N°8 - octobre 2022 (Entreprises en difficulté (loi du 26 juillet 2005))

Liquidation judiciaire - Contrat en cours - Bail commercial - Résiliation à l'initiative du bailleur

Com., 18 mai 2022, pourvoi n° 20-22.164

Le juge-commissaire, saisi par le bailleur d’une demande de constat de la résiliation de plein droit du bail d’un immeuble utilisé pour l’activité de l’entreprise en liquidation judiciaire, pour défaut de paiement des loyers postérieurs au jugement d’ouverture, peut-il accorder au preneur des délais de paiement ?

Par un arrêt précédent (Com., 9 octobre 2019, pourvoi n° 18-17.563), rendu dans la même affaire, la chambre commerciale de la Cour de cassation a consacré l’autonomie procédurale du constat par le juge-commissaire de la résiliation de plein droit du bail commercial pour défaut de paiement des loyers postérieurs à l’ouverture de la liquidation judiciaire, en décidant que cette procédure, obéissant à des conditions spécifiques, était distincte de celle qui tend, en application de l’article L. 145-41 du code de commerce, à faire constater l’acquisition de la clause résolutoire stipulée au bail et en dispensant le bailleur en conséquence, dans un tel cas, de la délivrance préalable du commandement de payer exigé par ce texte.

L’arrêt commenté ajoute une précision inédite sur le régime de cette action autonome et les pouvoirs du juge-commissaire.
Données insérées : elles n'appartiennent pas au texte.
-- ==== Sys2Proof/Machine/Power.lean ====
section
/-! DEFINITION. Regulator domains and the core clock: voltage commands, slews, shorts, droop and bond sensing, board rails,
CLOCK_SET and the fast step (spec/15 R424-R428, R432-R435, spec/16 R438-R450, spec/17 R459, R467). -/

namespace Sys2Proof.Machine

def State.rail (s : State) (r : Nat) : Rail := NMap.get {} s.pwr.rails r
def State.setRail (s : State) (r : Nat) (x : Rail) : State := s.setPwr { s.pwr with rails := NMap.set {} s.pwr.rails r x }

/-! #### Voltage commands (R438, R444) -/

/-- The array domain of a logic domain, the logic domain of an array domain. -/
def arrayOf (d : Nat) : Option Nat := if d < 4 then some (d + 4) else if d = 8 then some 9 else none
def logicOf (d : Nat) : Option Nat := if 4 ≤ d ∧ d < 8 then some (d - 4) else if d = 9 then some 8 else none

/-- What a domain tells the issuer of a command (R444). -/
def report (s : State) (who : VIssuer) (d : Nat) (r : VReport) (code : Nat) : State := s.send (.voltage who d r code)

/-- The target in force or held is replaced: its issuer is told at once, with the present setpoint. -/
def replaceTarget (s : State) (d : Nat) : State :=
  let x := s.dom d
  if x.slewing || x.held.isSome then report s x.issuer d .superseded (presentSet s x) else s

/-- A slew begins from the present setpoint; it is over at once, and reported complete, where that is the target. -/
def startSlew (s : State) (d code : Nat) (who : VIssuer) : State :=
  let s := replaceTarget s d
  let x := s.dom d
  let now := presentSet s x
  let s := s.setDom d { x with vset := code, vnow := now, slewAt := s.rst.sup, slewing := now ≠ code, held := none, issuer := who }
  if now = code then report s who d .complete code else s

/-- A target held: for the end of soft start, or for the array domain to go first. -/
def holdTarget (s : State) (d code : Nat) (who : VIssuer) : State :=
  let s := replaceTarget s d
  s.setDom d { s.dom d with held := some code, issuer := who }

/-- Where a domain is heading. -/
def Dom.goal (x : Dom) : Nat := x.held.getD x.vset

/-- A target for a domain: refused where it is OFF or FAILED, held during soft start, else begun; a raise of a logic domain
above its array domain moves the array domain first, and an array domain is not lowered below its logic domain. -/
def commandDom (s : State) (d code : Nat) (who : VIssuer) : State :=
  let x := s.dom d
  let code := clampCode d code
  if x.st = 0 || x.st = 4 then report s who d .refused code
  else if x.st ≠ 2 then holdTarget s d code who
  else
    match arrayOf d, logicOf d with
    | some a, _ =>
      let y := s.dom a
      if y.st ≠ 0 && y.st ≠ 4 && decide (y.goal < code) then
        let s := if y.st = 2 then startSlew s a code who else holdTarget s a code who
        if (s.dom a).slewing || (s.dom a).st ≠ 2 then holdTarget s d code who else startSlew s d code who
      else startSlew s d code who
    | _, some l => startSlew s d (max code (max (s.dom l).vset (s.dom l).goal)) who
    | _, _ => startSlew s d code who

/-- A logic domain that waited for its array domain starts. -/
def releaseLogic (s : State) (d : Nat) : State :=
  match logicOf d with
  | some l => match (s.dom l).held with
    | some c => if (s.dom l).st = 2 then startSlew (s.setDom l { s.dom l with held := none }) l c (s.dom l).issuer else s
    | none => s
  | none => s

/-- A domain's slew has reached its target, which is reported complete. -/
def domDone (s : State) (d : Nat) : State :=
  let x := s.dom d
  releaseLogic (report (s.setDom d { x with vnow := x.vset, slewing := false }) x.issuer d .complete x.vset) d

/-- A domain comes up at its soft-start target and then takes the last held one (R440, R444). -/
def domUp (s : State) (d aborts : Nat) : State :=
  let x := s.dom d
  let s := s.setDom d { x with st := 2, vnow := x.vset, slewing := false, attempts := aborts, held := none }
  match x.held with
  | some c =>
    let s := commandDom s d c x.issuer
    if (s.dom d).slewing then s else releaseLogic s d
  | none => s

/-- Whether every domain that is ON stands at its target. -/
def suppliesSettled (s : State) : Bool := s.pwr.doms.all fun e => e.2.st ≠ 2 || (!e.2.slewing && e.2.held.isNone)

/-- The supplies commanded to the curve at a clock: on a raise only those below it, on a fall only those above. -/
def commandAll (s : State) (clk : Nat) (raise : Bool) (who : VIssuer) : State :=
  (if raise then [4, 5, 6, 7, 9, 0, 1, 2, 3, 8] else [0, 1, 2, 3, 8, 4, 5, 6, 7, 9]).foldl (fun s d =>
    let v := curve (domKind d) clk
    let x := s.dom d
    if x.st ≠ 0 && x.st ≠ 4 && (if raise then decide (x.goal < v) else decide (v < x.goal)) then commandDom s d v who else s) s

/-! #### The core clock (R424-R426, R467) -/

/-- CLK_REASON: why the effective clock lies below the one CLOCK_SET applied; while the PLL is on its way back, why it did. -/
def clkReason (s : State) : BitVec 3 :=
  let p := s.pwr
  let a := s.clk.applied
  if a ≤ coreClk s then 0
  else if s.clk.fastReg then 3
  else if s.clk.fastTemp then 4
  else if p.ceil < a && decide (p.ceil ≤ p.thmCeil) then 1
  else if p.thmCeil < a then 2
  else p.reason

/-- After a change of the clocks: CLK_REASON, and where the effective clock is no longer `old`, the event of R523, and that of R467
where a ceiling or the fast step keeps it below the clock that CLOCK_SET applied, or did until now. -/
def noteClock (s : State) (old : Nat) : State :=
  let was := s.pwr.reason
  let s := s.setPwr { s.pwr with reason := clkReason s }
  if coreClk s = old then s
  else
    let s := s.observe { ev := 0x53, payload := (clkStatus s).toNat % 2 ^ 17 + s.pwr.reason.toNat * 2 ^ 17 }
    if s.pwr.reason ≠ 0 || was ≠ 0 then s.send (.pldm evClock (coreClk s)) else s

/-- The clock that CLOCK_SET, the power ceiling and the thermal ceiling allow. -/
def allowedClk (s : State) : Nat := min s.clk.applied (min s.pwr.ceil s.pwr.thmCeil)

/-- A CLOCK_SET that waits writes its reply with clock v. -/
def replyClock (s : State) (v : Nat) : State :=
  match s.clk.cmd with
  | none => s
  | some (r, d) => completeCmd { s with clk := { s.clk with cmd := none } } r 0 d (BitVec.ofNat 64 v) 0

/-- The slew is over, and the waiting CLOCK_SET replies. -/
def clockDone (s : State) : State := replyClock { s with clk := { s.clk with stage := 0 } } s.clk.applied

/-- The PLL begins to move to its target, or has nothing to move. -/
def slewPll (s : State) : State :=
  if s.clk.now = s.clk.target then clockDone s
  else { s with clk := { s.clk with stage := if s.clk.now < s.clk.target then 3 else 4, slewAt := s.time } }

/-- Where the supplies have done what the slew waits for: on a rise the PLL moves, on a fall the slew is over. -/
def settleClock (s : State) : State :=
  if !suppliesSettled s then s
  else if s.clk.stage = 1 then slewPll s
  else if s.clk.stage = 2 then clockDone s
  else s

/-- The supplies follow a fall; while REG_ALERT_N holds them at their lowest point there is nothing to lower. -/
def fallSupplies (s : State) : State :=
  if s.pwr.alert = 1 then clockDone s
  else settleClock (commandAll { s with clk := { s.clk with stage := 2 } } s.clk.target false .clockSet)

/-- One 50 MHz of the slew, 1 µs each (R424 step 3). -/
def pllStep (s : State) : State :=
  let up := s.clk.stage = 3 && decide (s.clk.now < s.clk.target)
  let down := s.clk.stage = 4 && decide (s.clk.target < s.clk.now)
  if !(up || down) || !s.since s.clk.slewAt 1000 then s
  else
    let old := coreClk s
    let s := noteClock { s with clk := { s.clk with now := if up then s.clk.now + 1 else s.clk.now - 1, slewAt := s.time } } old
    if s.clk.now ≠ s.clk.target then s else if up then clockDone s else fallSupplies s

/-- A new target of the slew (R424, R425): a CLOCK_SET whose target it replaces replies with the present clock. On a rise the
supplies move first, on a fall the PLL does. While REG_ALERT_N holds the supplies at their lowest point the PLL moves
underneath the fast step. -/
def setTarget (s : State) (t : Nat) (cmd : Option (CmdRef × Nat)) : State :=
  let s := if s.clk.target ≠ t && s.clk.stage ≠ 0 then replyClock s s.clk.now else s
  let s := { s with clk := { s.clk with target := t, cmd := match cmd with | some c => some c | none => s.clk.cmd } }
  let s := s.setPwr { s.pwr with reason := clkReason s }
  if s.clk.now < t && s.pwr.alert ≠ 1 then settleClock (commandAll { s with clk := { s.clk with stage := 1 } } t true .clockSet)
  else if s.clk.now = t then fallSupplies s
  else slewPll s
La question posée était celle de savoir si le juge-commissaire devait se limiter à constater la résiliation du bail, en cas de défaut de paiement des loyers postérieurs au jugement d’ouverture, ou s’il pouvait accorder les délais de paiement de droit commun prévus par l’article 1343-5 du code civil, la référence à l’article L. 145-41 du code de commerce étant impossible hors de toute revendication du bénéfice d’une clause résolutoire.

En dépit de la généralité des termes du texte du code civil, l’arrêt commenté dénie la faculté d’accorder des délais de paiement au juge-commissaire, lequel ne peut, selon les articles L. 641-12 et R. 641-21 du code de commerce, que procéder au constat de la résiliation de plein droit du bail et en fixer la date, sans que puisse être imposé au bailleur d’autre délai que le délai de trois mois prévu par l’article L. 622-14, 2° du même code pendant lequel le liquidateur, s’il ne peut régler les loyers, doit s’efforcer de céder le droit au bail avant la résiliation.

Liquidation judiciaire - Créanciers - Insaisissabilité de plein droit de la résidence principale du débiteur - Applications diverses - Divorce

Attribution de la jouissance exclusive de la résidence au conjoint du débiteur - Portée - Fin de l'insaisissabilité

Com., 18 mai 2022, pourvoi n° 20-22.768

Le présent arrêt permet d'affiner l'applicabilité de l'article L.526-1, alinéa premier, du code de commerce, dans sa version issue de la loi du 6 août 2015, rendant insaisissable de plein droit l'immeuble appartenant à l'entrepreneur individuel, où est fixée sa résidence principale, pour les créanciers dont les droits naissent à l'occasion de l'activité professionnelle de la personne. En l'espèce, lors de l'ouverture de la procédure collective, le débiteur était en instance de divorce et le juge aux affaires familiales a rendu une ordonnance de non-conciliation, attribuant la jouissance exclusive de la résidence familiale à l'épouse de l'entrepreneur. La question est de savoir si l'immeuble qui appartient aux deux époux peut faire l'objet d'une cession dans le cadre de la liquidation judiciaire. L'article 255 du code civil permet au juge aux affaires familiales d'ordonner la résidence séparée des époux (3°) et d'attribuer à l'un d'eux la jouissance du logement familial (4°). La Cour de cassation en déduit que l'autre époux ne peut plus y avoir son domicile, et donc sa résidence principale. L'immeuble fait donc partie de l'actif réalisable. La chambre commerciale précise l'ordre chronologique dans le chapeau. En effet, la solution ne s'applique que parce que l'ouverture de la procédure collective est postérieure à l'ordonnance de résidence séparée. Il faut rappeler que c'est en effet à cette date que les conditions d'opposabilité de l'insaisissabilité sont appréciées (pour l'appréciation de l'opposabilité d'une déclaration d'insaisissabilité : Com. 10 mars 2021, n° 19-21.971, publié - 17 novembre 2021, n° 20-20.821, publié).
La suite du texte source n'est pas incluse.